Structure of the catalytic core RNPs of spliceosomes
To answer the question of which proteins are necessary to generate and maintain the catalytically active RNA network of the spliceosome, purified human C-complex spliceosomes were subjected to stringent biochemical conditions in order to identify the proteins that are very tightly bound to the spliceosome stay.
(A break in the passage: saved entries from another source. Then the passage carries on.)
/-! ### Ledger commands (R144, R148, R166) -/

/-- A ledger tile is written: it counts as changed and no longer as FREE, and a pair being restored is restored first (R125, R136). -/
def State.writeTile (t : Nat) (s : State) : State :=
  (s.onTmf (Tmf.settle t (0x20 + t))).onSpa (fun p => { p with
    changed := if p.changed.contains t then p.changed else p.changed ++ [t], unwritten := p.unwritten.filter (fun x => x ≠ t) })

/-- An entry written, its tile pair rewritten (R148). -/
def State.writeEntry (i : Nat) (e : Entry) (s : State) : State :=
  (s.writeTile (i / 128)).onSpa (fun p => { p with ledger := putEntry i e p.ledger })

/-- A ledger command completes with DONE: until its completion is posted, planning goes on with the entries it replaced (R24). -/
def State.ledgerDone (q : Sqe) (result : Nat) (old : List (Nat × Entry)) (s : State) : State :=
  let t := s.done q stDONE result
  let left := (t.hqe.ready.filter (fun c => c.fn = .pf0 && c.sq == q.sq && c.cid == cidOf q)).length
  if t.hqe.ready.length = s.hqe.ready.length then t else t.onSpa (fun p => { p with unposted := p.unposted ++ old.map (fun x => ⟨q.sq, cidOf q, left, x.1, x.2⟩) })

/-- The parameter checks of SESSION_START and SESSION_MODIFY (Table 05-4, R166). -/
def sessionParams (q : Sqe) (objMax : Nat) : List (Bool × Nat × Nat) :=
  let d6 := sd q 6
  [(sd q 1 < objMax, 1, 0), (!(bit d6 4 && bit d6 3), 6, 4), (bits d6 7 5 == 0, 6, 5), (1 ≤ bits d6 15 8, 6, 8),
   (bits d6 31 16 == 0, 6, 16), (sd q 7 ≤ sd q 8, 7, 0), (1 ≤ sd q 8 && sd q 8 ≤ 480000, 8, 0),
   (max 1 (sd q 7) ≤ sd q 9 && sd q 9 ≤ 480000, 9, 0)]

/-- A new session's runtime part (R162). -/
def newSess (prepaid : Bool) : Sess :=
  ⟨if prepaid then .waitCredit else .active, 0, if prepaid then .unknown else .ok, false, false, false, []⟩

/-- SESSION_START in the write window. -/
def sessionStart (q : Sqe) (s : State) : State :=
  let d6 := sd q 6
  let str := bit d6 3
  let obj := sd q 1
  let exists_ := if str then (s.conf.str obj).enable else (s.conf.port obj).enable
  if !exists_ then s.done q stBAD_OBJECT 0
  else if (sessionOn s.spa.ledger str obj).isSome then s.done q stBAD_STATE 0
  else match lowestFree s.spa.ledger 4096 0 with
    | none => s.done q stBAD_STATE 0
    | some i =>
      let n := (s.sup.sessionCtr + 1) % 2 ^ 32
      let s1 := s.onSup (fun p => { p with sessionCtr := n })
      let s2 := s1.writeEntry i (.session (bit d6 4) str (bits d6 2 0) obj (bits d6 15 8) (sd q 7) (sd q 8) (sd q 9) n (sd q 10))
      (s2.onSpa (fun p => { p with sess := putSorted i (newSess (bit d6 4)) p.sess })).ledgerDone q i [(i, .free)]

/-- SESSION_STOP in the write window: the session stands STOPPING until its gate (R163). -/
def sessionStop (q : Sqe) (s : State) : State :=
  let i := sd q 1
  match look i s.spa.sess with
  | none => s.done q stBAD_OBJECT 0
  | some _ => s.onSess i (fun x => { x with st := .stopping, stops := x.stops ++ [(q.sq, cidOf q)] })

/-- SESSION_MODIFY in the write window. -/
def sessionModify (q : Sqe) (s : State) : State :=
  let i := sd q 1
  let d6 := sd q 6
  match entryAt s.spa.ledger i with
  | .session pre str _ obj _ _ _ _ n tag =>
    if bit d6 3 != str then s.done q stBAD_PARAM (badField 6 3)
    else if bit d6 4 != pre then s.done q stBAD_PARAM (badField 6 4)
    else if (look i s.spa.sess).any (fun x => x.st = .stopping) then s.done q stBAD_STATE 0
    else (s.writeEntry i (.session pre str (bits d6 2 0) obj (bits d6 15 8) (sd q 7) (sd q 8) (sd q 9) n tag)).ledgerDone q 0
      [(i, entryAt s.spa.ledger i)]
  | _ => s.done q stBAD_OBJECT 0

/-- The enabled CONSTRAINT entries of a ledger. -/
def enabledCons (l : List (Nat × Entry)) : Nat := countE l (fun e => match e with | .cons en _ _ _ _ => en | _ => false)

/-- A LEDGER_WRITE's entries applied in order to the ledger; the index of the first offending entry otherwise. Where the ledger they
make holds more than 64 enabled CONSTRAINT entries, `most` is 64 and the first entry that takes it above 64 offends (R141). -/
def applyWrite (c : Cfg) (b : List Byte) (first most : Nat) : (n k : Nat) → List (Nat × Entry) → List (Nat × Entry) ⊕ Nat
  | 0, _, l => .inl l
  | n + 1, k, l =>
    let i := first + k
    match decodeEntry ((b.drop (32 * k)).take 32) with
    | none => .inr i
    | some e =>
      let l' := putEntry i e l
      if mayChange (entryAt l i) e && entryFields e && portLimits e && consMembers c e && enabledCons l' ≤ most && edgeEnds l' e then
        applyWrite c b first most n (k + 1) l'
      else .inr i

/-- A LEDGER_WRITE's outcome: the ledger that results has at most 64 enabled CONSTRAINT entries, whatever it had on the way (R141). -/
def writeResult (c : Cfg) (b : List Byte) (first n : Nat) (l : List (Nat × Entry)) : List (Nat × Entry) ⊕ Nat :=
  match applyWrite c b first 4096 n 0 l with
  | .inr i => .inr i
  | .inl l' => if enabledCons l' ≤ 64 then .inl l' else applyWrite c b first 64 n 0 l

/-- LEDGER_WRITE in the write window (R144, R148); it rewrites both copies of its tile, which ends an unreadable tile's fault and
any restoration under way (R123, R128). -/
def ledgerWrite (q : Sqe) (h : HostRead) (s : State) : State :=
  match s.bufferOf q h with
  | .error => s.done q stDMA_ERROR 0
  | .data b =>
    let t := sd q 1 / 128
    match writeResult s.conf (padTo (sd q 4) b) (sd q 1) (sd q 4 / 32) s.spa.ledger with
    | .inr i => s.done q stBAD_PARAM (badContent + i * 2 ^ 16)
    | .inl l =>
      ((s.writeTile t).onSpa (fun p => { p with
        ledger := l
        ledgerFaults := p.ledgerFaults.filter (fun x => x ≠ t) })).ledgerDone q 0
        ((List.range (sd q 4 / 32)).map (fun k => (sd q 1 + k, entryAt s.spa.ledger (sd q 1 + k))))

/-- A ledger command's work once the window is open. -/
def runLedger (q : Sqe) (h : HostRead) (s : State) : State :=
  let s := { s with cur := some (q.fn, q.sq, cidOf q) }
  match opOf q with
  | 0x40 => sessionStart q s
  | 0x41 => sessionStop q s
  | 0x42 => sessionModify q s
  | 0x43 => ledgerWrite q h s
  | _ => s
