-- ==== Sys2Proof/Machine/Lsw.lean ====
section
/-! DEFINITION. Protected load switches: inrush, clamp budgets, trips and retries, PWM, supply dips and mirror sense (R292
to R309). -/

namespace Sys2Proof.Machine

open Sys2Proof

/-! ### Channel facts -/

/-- The output is on (Table 11-8). -/
def LChan.outOn (c : LChan) : Bool := c.st = .inrush || c.st = .on || c.st = .pwm

/-- PWM is refused (R303): type 4 in every mode, types 2 and 3 in native mode. -/
def pwmRefused (r : ChanRec) : Bool := r.load == 4 || ((r.load == 2 || r.load == 3) && !r.compat)

/-- v_f: the mean of LS_VSUP over the last 100 ms (R303). -/
def Lsw.vf (l : Lsw) : Nat := rneDivN (sumN l.vs) l.vs.length

/-- The compensated duty (R303). -/
def compDuty (r : ChanRec) (d vf : Nat) : Nat :=
  if r.comp then min 1000 (if vf = 0 then Config.dutyUnsampled d else rneDivN (d * (r.vNom * r.vNom)) (vf * vf)) else d

/-- The site island runs. -/
def State.siteUp (s : State) : Bool := bit s.sup.readyMask 4

/-- LSW's control runs: the site island is up and channel records are in force. Without it there is no compensation, no
clamp budget and no retry (R306). -/
def State.lswRuns (s : State) : Bool := s.siteUp && s.cfg.isSome

/-- The channel on LS_SENSE (R307): none below 6.0 V, where LS_SEL is not read (R487). -/
def Lsw.sensed (l : Lsw) : Option Nat :=
  let c := if l.pin = 31 then l.sel else l.pin
  if l.supply ≠ 2 ∧ c < 24 then some c else none

/-- What a channel sources into LS_SENSE, in nA: 1 mA per 2 A, at most 6.0 mA, none while it is off (R307). -/
def LChan.senseNA (c : LChan) : Nat := if c.outOn then min (c.current * 500) 6000000 else 0

/-- The selection and the current on LS_SENSE now. -/
def State.senseNow (s : State) : Option Nat × Nat :=
  (s.lsw.sensed, match s.lsw.sensed with | none => 0 | some n => (s.ch n).senseNA)

/-- LS_SENSE shows its selection. -/
def State.showSense (s : State) : State := s.emit (.sense s.senseNow.1 s.senseNow.2)

/-- LS_SENSE shows its selection and current where they differ from those of the state `old`. -/
def State.resense (old s : State) : State := if s.senseNow = old.senseNow then s else s.showSense

/-- An output turns on or off, and LS_SENSE with it where it mirrors that channel. -/
def State.driveCh (n : Nat) (on : Bool) (s : State) : State :=
  let s1 := s.emit (.loadSwitch n on)
  if s.lsw.sensed = some n then s1.showSense else s1

/-- An LSW event with its fault record, if any (Table 11-9); `cur` is the measured current. None without the site island. -/
def State.lswEvent (src sub arg : Nat) (fault : Option (Nat × Nat)) (s : State) : State :=
  if !s.siteUp then s else
  let c := if src = noSource then 0x1F else src
  let s1 := (s.onLsw (fun l => { l with lastEvent := some (c, sub, arg % 256) })).postEvent .pf0 65 sub arg src
  match fault with
  | none => s1
  | some (code, cur) => s1.faultRec 4 code src arg cur

/-- LOCKOUT, cause and retry count written to the state journal (R302). -/
def State.journalCh (n : Nat) (s : State) : State :=
  let c := s.ch n
  if !s.siteUp then s else
  s.sjWrite (fun j => { j with switches := putSorted n (c.st = .lockout, c.cause, c.retries) j.switches })

/-! ### Turning on (R295 to R297, R304) -/

/-- Channels now in INRUSH. -/
def Lsw.inrushing (l : Lsw) : Nat := (l.chans.filter (fun c => c.st = .inrush)).length

/-- Why an on-order must wait, if it must: 1 SUPPLY, 2 CLAMP, 3 INRUSH_QUEUE. -/
def State.deferCause (s : State) (n : Nat) : Nat :=
  let c := s.ch n
  let r := s.conf.chan n
  if s.lsw.supply = 1 then 1
  else if s.lswRuns ∧ !r.compat ∧ c.budget + c.eLast * 100 > r.clampBudget * 1000 then 2
  else if s.lsw.inrushing ≥ 4 then 3
  else 0

/-- A channel that is off takes an on-order: held off, deferred, or into INRUSH; below 6.0 V it stays off (R305). -/
def State.turnOn (n : Nat) (s : State) : State :=
  if (s.ch n).held ∨ s.lsw.supply = 2 then s.onCh n (fun c => { c with st := .off, defer := 0 })
  else
    let d := s.deferCause n
    if d ≠ 0 then s.onCh n (fun c => { c with st := .deferred, defer := d })
    else (s.onCh n (fun c => { c with st := .inrush, defer := 0 })).driveCh n true

/-- Deferred channels are taken again in ascending number (R296, R304). -/
def State.takeDeferred (s : State) : State :=
  (List.range 24).foldl (fun s n => if (s.ch n).st = .deferred then s.turnOn n else s) s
In 1 molar sodium chloride solution, a macromolecular spliceosome complex including the RNA network remains intact, which contains approx. 40 of the more than 100 proteins of the native C complex. Using cross-linking strategies, it was possible to identify the proteins that are in direct contact with catalytically important RNA elements and thus lie in the heart of the catalytic center. Chemical modification studies of RNA as well as RNA-RNA cross-links in human spliceosomes provided a detailed picture of the RNA-RNA interaction network in the catalytically active spliceosome. On the basis of these structural data, a first 3D model of the RNA-RNA network in the catalytic center could be created (employees: Anokhina, Bessonov, Fabrizio, Hartmuth, Rasche, Will, in collaboration with the H. Urlaub group (Max-Planck Institute for Biophysical Chemistry) and E. Westhof (IBMC Strasbourg).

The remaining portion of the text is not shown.